For two decades, the Californian film-maker has been elevating wanton destruction to a blockbusting art form.

Since 2007, he has been ensconced in the Transformers fold, bringing bombast to live-action adventures of the bestselling Hasbro toys.

This fourth instalment is crammed with Bay’s usual visual excesses and motifs.

Five years have passed since the Battle Of Chicago, which provided the pyrotechnic-laden climax to ‘Transformers: Dark Of The Moon’.

The alliance between humans and robots lies in tatters and an elite CIA unit under the control of Harold Attinger (Kelsey Grammer) hunts Transformers without mercy.

On a family ranch, struggling inventor Cade Yeager (Mark Wahlberg) discovers that a rusty truck he has just purchased is battle-scarred Optimus Prime (Peter Cullen).

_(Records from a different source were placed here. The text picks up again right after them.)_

/-- R264: after SET_VSETPOINT accepts v, GET_VSETPOINT answers a w with w <= v and v - w <= ceil(2^16 / g); the same for the current
setpoint. -/
def Obligations.SetpointRoundTripStaysWithinOneCodepoint : Prop :=
  ∀ (c : Channel) (v : Word) (s t u : State) (w : Word),
    (∀ g : Nat, g = (s.chan c).vsenseGain.toNat → 0 < g →
      exec (.setVsetpoint c v) s = .next t → t.responses = s.responses ++ [⟨.ok, 0#32⟩] →
      exec (.getVsetpoint c) t = .next u → u.responses = t.responses ++ [⟨.ok, w⟩] →
        w.toNat ≤ v.toNat ∧ v.toNat - w.toNat ≤ (65536 + (g - 1)) / g) ∧
    (∀ g : Nat, g = (s.chan c).isenseGain.toNat → 0 < g →
      exec (.setIsetpoint c v) s = .next t → t.responses = s.responses ++ [⟨.ok, 0#32⟩] →
      exec (.getIsetpoint c) t = .next u → u.responses = t.responses ++ [⟨.ok, w⟩] →
        w.toNat ≤ v.toNat ∧ v.toNat - w.toNat ≤ (65536 + (g - 1)) / g)

/-- R262: the period is written while the channel is Disabled, whatever its value, and the command is rejected otherwise. -/
def Obligations.SetPeriodOnlyWhileDisabled : Prop :=
  ∀ (c : Channel) (p : Word) (s : State),
    ((s.chan c).mode = .disabled →
      exec (.setPeriod c p) s = .next (afterResponse .ok 0#32 (modChan c (fun ch => { ch with period := p }) s))) ∧
    ((s.chan c).mode ≠ .disabled → exec (.setPeriod c p) s = .next (afterResponse .rejected 0#32 s))

/-- R230: the source is written while channel 2 is Disabled, and the command is rejected otherwise; no driver operation. -/
def Obligations.SetCh2SourceOnlyWhileDisabled : Prop :=
  ∀ (src : Source) (s : State),
    (s.ch2.mode = .disabled → exec (.setCh2Source src) s = .next (afterResponse .ok 0#32 { s with source := src })) ∧
      (s.ch2.mode ≠ .disabled → exec (.setCh2Source src) s = .next (afterResponse .rejected 0#32 s))

/-- R250, R302: SET_DUTY is rejected, changing nothing, in a feedback mode, or when d2 > d1, or when d1 > 0x10000. -/
def Obligations.SetDutyRejections : Prop :=
  ∀ (c : Channel) (d1 d2 : Word) (s : State),
    ((s.chan c).mode ≠ .disabled ∧ (s.chan c).mode ≠ .constantDuty) ∨ d1.toNat < d2.toNat ∨ 0x10000 < d1.toNat →
      exec (.setDuty c d1 d2) s = .next (afterResponse .rejected 0#32 s)

/-- R250: accepted while Disabled, the two duties are stored and nothing is emitted. -/
def Obligations.SetDutyStoresWhileDisabled : Prop :=
  ∀ (c : Channel) (d1 d2 : Word) (s : State), (s.chan c).mode = .disabled → d2.toNat ≤ d1.toNat → d1.toNat ≤ 0x10000 →
    exec (.setDuty c d1 d2) s =
      .next (afterResponse .ok 0#32 (modChan c (fun ch => { ch with duty1 := d1, duty2 := d2 }) s))

/-- R250, R303: accepted in ConstantDuty, the two duties are stored and CONFIGURE runs on them: OK, or the channel torn down with
CONFIG_FAULT, or Fatal without a response. -/
def Obligations.SetDutyReconfiguresInConstantDuty : Prop :=
  ∀ (c : Channel) (d1 d2 : Word) (s : State), (s.chan c).mode = .constantDuty → d2.toNat ≤ d1.toNat → d1.toNat ≤ 0x10000 →
    exec (.setDuty c d1 d2) s =
      .next (match configure c (modChan c (fun ch => { ch with duty1 := d1, duty2 := d2 }) s) with
        | .ok t => afterResponse .ok 0#32 t
        | .fail t => tornDown c .configFault t
        | .raised t => t)

/-! ### SET_MODE -/

/-- R103: MaxPower is refused with REJECTED and nothing changes. -/
def Obligations.SetModeMaxPowerIsRejected : Prop :=
  ∀ (c : Channel) (s : State), exec (.setMode c .maxPower) s = .next (afterResponse .rejected 0#32 s)

/-- R101, R104, R203, R204, R223, R227: SET_MODE to Disabled writes the mode, tears the channel down and drops its reference, from
every mode, Disabled included; with the other channel active it is held before its response. -/
def Obligations.SetModeDisabledTearsDown : Prop :=
  ∀ (c : Channel) (s : State), exec (.setMode c .disabled) s = .next (tornDown c .ok s)

/-- R101, R104, R202, R204, R221, R225: SET_MODE out of Disabled enables the channel, takes its reference and is held for READY(OSC),
the mode not yet written. -/
def Obligations.SetModeFromDisabledEnablesAndHolds : Prop :=
  ∀ (c : Channel) (m : Mode) (s : State), (s.chan c).mode = .disabled → m ≠ .disabled → m ≠ .maxPower →
    exec (.setMode c m) s =
      .next { afterOps ((match c with
                | .ch1 => [.vdivOn, .clkOn .ta, .clkOn .tb]
                | .ch2 => [.clkOn .tc]) ++ [.adcOscOn])
              (modChan c (fun ch => { ch with active := true }) s) with held := some ⟨.osc, .configure c m⟩ }

/-- R101, R102, R105: SET_MODE between two non-Disabled modes runs CONFIGURE only, and what follows it. -/
def Obligations.SetModeFromRunningReconfigures : Prop :=
  ∀ (c : Channel) (m : Mode) (s : State), (s.chan c).mode ≠ .disabled → m ≠ .disabled → m ≠ .maxPower →
    exec (.setMode c m) s = .next (afterConfigure c m s)

/-- R222, R226, R173, R176, R177, R306: CONFIGURE checks the tick counts, then the phase, then the acknowledges, and emits exactly
these operations. Where the acknowledges come from is the model's choice (log 6). -/
def Obligations.ConfigureFollowsItsRule : Prop :=
  ∀ s : State, Configure1Ends s (configure .ch1 s) ∧ Configure2Ends s (configure .ch2 s)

Wahlberg punches and leaps through gaping plot holes, trotting out the concerned father routine as younger members of cast perform gravity-defying gymnastics to emerge from clouds of razor-sharp shrapnel without a graze or smudged lip-gloss.

Action sequences are visual vomit: an incomprehensible spew of glistening metal and explosions that hurt the eyes especially in the large-scale IMAX format.

“The war will be over soon,” barks Grammer’s Machiavellian politician during a momentary lull.

The buttock-numbing 165-minute running time says otherwise.